- Data records -
────────────────

-- ==== Sys2Proof/Syntax.lean ====
section
/-! DEFINITION. The syntax of the machine's steps: one constructor per row of the opcode table.
An instruction keeps its whole tail, field by field (R40), so that no bit is lost before the checks of R53 and the stagger of R112.
An event of another agent or of the outside names what it happens to and carries the data that comes from outside; an event of one core without an operand happens to the core in turn.
Rows with operands come first and rows without come last, because a compiled constructor with fields needs a small index. -/

namespace Sys2Proof

/-- Tail form H, 2 bytes (R40). -/
structure TailH where
  a : Field
  b : Field
  f : BitVec 4
  deriving DecidableEq, Repr

/-- Tail form W, 4 bytes (R40). -/
structure TailW where
  d : Field
  a : Field
  b : Field
  c : Field
  m : BitVec 8
  deriving DecidableEq, Repr

/-- Tail form I, 4 bytes (R40). -/
structure TailI where
  d : Field
  a : Field
  imm : BitVec 20
  deriving DecidableEq, Repr

/-- Tail form L, 6 bytes (R40). -/
structure TailL where
  d : Field
  a : Field
  b : Field
  imm : BitVec 30
  deriving DecidableEq, Repr

/-- Tail form D, 8 bytes (R40). -/
structure TailD where
  d : Field
  a : Field
  b : Field
  c : Field
  m : BitVec 8
  imm : BitVec 32
  deriving DecidableEq, Repr

/-- What a near or global request does at its destination (R253 to R272). -/
inductive ReqOp where
  /-- A load of an integer type (R253). -/
  | load (bytes : Nat) (signed : Bool)
  /-- A load of 64 bytes (R254). -/
  | loadV
  /-- A store of a value's low bytes (R253, R254). -/
  | store (bytes value : Nat)
  /-- An atomic: operation, width and signedness, operand, and the comparand of .cas (R259). -/
  | amo (opn bytes : Nat) (signed : Bool) (x cmp : Int)
  /-- A store that then increments a counter (R261). -/
  | putc (bytes value k : Nat)
  /-- A wait for a word to differ (R263). -/
  | waita (bytes : Nat) (signed : Bool) (expected : Nat)
  /-- A wake (R264). -/
  | wake (all : Bool)
  /-- A flush of a range (R267). -/
  | flush (kind len : Nat)
  /-- A capability handover to a rank (R272). -/
  | capgive (target : Nat)
  /-- Elements of a type combined into memory, one by one (R303). -/
  | reduce (rop rtype bytes value : Nat)
  deriving DecidableEq, Repr

/-- A transaction on a Fjoel link, in one or more flits (R467 to R469): a request or a withdrawal goes to the package that holds the slice, and the others come back from it.
A request is named by the package and the number that it has where it was issued; the answers name that package too, toward which they are routed. -/
inductive LinkMsg where
  /-- A request at a slice-space address. -/
  | request (pkg pid req : Nat) (addr : Word) (op : ReqOp)
  /-- The withdrawal of a WAITA, and its answer when the entry was still armed (R265). -/
  | withdraw (pkg req : Nat) (addr : Word)
  | freed (pkg req : Nat)
  /-- A successful response, with its value and status (R263). -/
  | response (pkg req value status : Nat)
  /-- A failed response. -/
  | failure (pkg req : Nat) (code qual : Byte)
  deriving DecidableEq, Repr
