/-- The first vector edge after the time at which a core's pending interrupt became pending; 0 where none is pending (R119). -/
def Core.interruptEdge (c : Core) : Nat :=
  match c.interrupt with
  | some (p, _) => c.clock.vec.after p
  | none => 0

/-- The interrupt that a running core takes before the instruction at its PC, of which issue has decided `v`, and its time (R119). -/
def State.interruptIn (s : State) (n : Nat) (op : Opcode) (v : Gate) : Option (Nat × Raise) :=
  let c := s.core n
  let now := c.clock.pipe.ceil s.now
  let at_ := max (max c.interruptEdge c.ready) now
  if c.betweenPrefixes op || c.run != .running || (c.interruptBefore (v.time.getD (max now c.interruptEdge))).isNone then none
  else (c.interruptBefore at_).map (fun r => (at_, r))

/-- What issue decides is carried out. -/
def State.carryOut (s : State) (n : Nat) (g : Sig) (effect : Opnd → State → Result) : Gate → State
  | .hold => s.setCore n { s.core n with holding := true }
  | .blocked t => { s with now := max s.now t }.setCore n ((s.core n).blockedAt t)
  | .fault t r => (s.arrive n t).raiseAt n t r
  | .report t r h => (s.arrive n t).reportAt n t r h
  | .squash t => ((s.arrive n t).chargeCore n t 1).complete n t (s.lastHead n)
  | .go t o =>
    let s0 := s.arrive n t
    let s1 := s0.chargeCore n t (chargeOf g.op)
    State.finish s0 s1 n t (s.lastHead n) (effect o s1)

/-- Issue of the instruction at PC of the core in turn, with its signature, its operands as encoded and its effect: an interrupt comes first, and the end of a hold is a turn of its own (log 1). -/
def issue (g : Sig) (raw : Opnd) (s : State) (effect : Opnd → State → Result) : Host.Outcome State Fault Refusal :=
  let n := s.cur
  let c := s.core n
  if !c.issues then .next s
  else
    let v := s.gate n g raw
    match s.interruptIn n g.op v with
    | some (t, r) => .next (s.takeInterrupt n t r)
    | none =>
      if c.holding then .next (if v = .hold then s else s.setCore n { c with holding := false, freeAt := s.now })
      else .next (s.carryOut n g effect v)

/-- The register results of an instruction that issues now: each is written after its latency (R49). -/
def State.after (s : State) (lat : Nat) (ds : List Dest) : State :=
  let c := s.cc
  let due := s.now + lat * c.clock.pipePeriod
  s.setCc { c with flight := c.flight ++ ds.map (Flight.mk due) }

/-- A general-register result of the instruction that issues now (R49). -/
def State.putG (s : State) (n : Field) (x : Word) (lat : Nat) : State := s.after lat [.gen (s.cc.phys n) x]

/-- A vector-register result of the instruction that issues now, with the flags it may set (R49, R146). -/
def State.putV (s : State) (n : Field) (x : VWord) (flags : Word) (lat : Nat) : State :=
  s.after lat [.vec n.toNat x, .flags flags]

/-- A variable-latency result, tracked by the scoreboard until it arrives (R51). -/
def State.putVar (s : State) (source : VarSource) (gens : List Field) (vecs : List Nat) (writes : List Dest) (flags : Bool) : State :=
  let c := s.cc
  let v := VarResult.mk c.varNext source (gens.filterMap c.phys) vecs writes flags
  let s := s.setCc { c with var := c.var ++ [v], varNext := c.varNext + 1 }
  match source with
  | .at due => s.postEvent due (.varResultArrival s.cur v.id)
  | .req _ => s

end Sys2Proof.Machine
end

────────────────

- What you will do -
Extract the lines of the preceding material that run from the line with "def State.carryOut (s" through the line with "((s.core n).blockedAt t)", inclusive, reproducing them exactly and adding nothing.

- Response to this task -
def State.carryOut (s : State) (n : Nat) (g : Sig) (effect : Opnd → State → Result) : Gate → State
  | .hold => s.setCore n { s.core n with holding := true }
  | .blocked t => { s with now := max s.now t }.setCore n ((s.core n).blockedAt t)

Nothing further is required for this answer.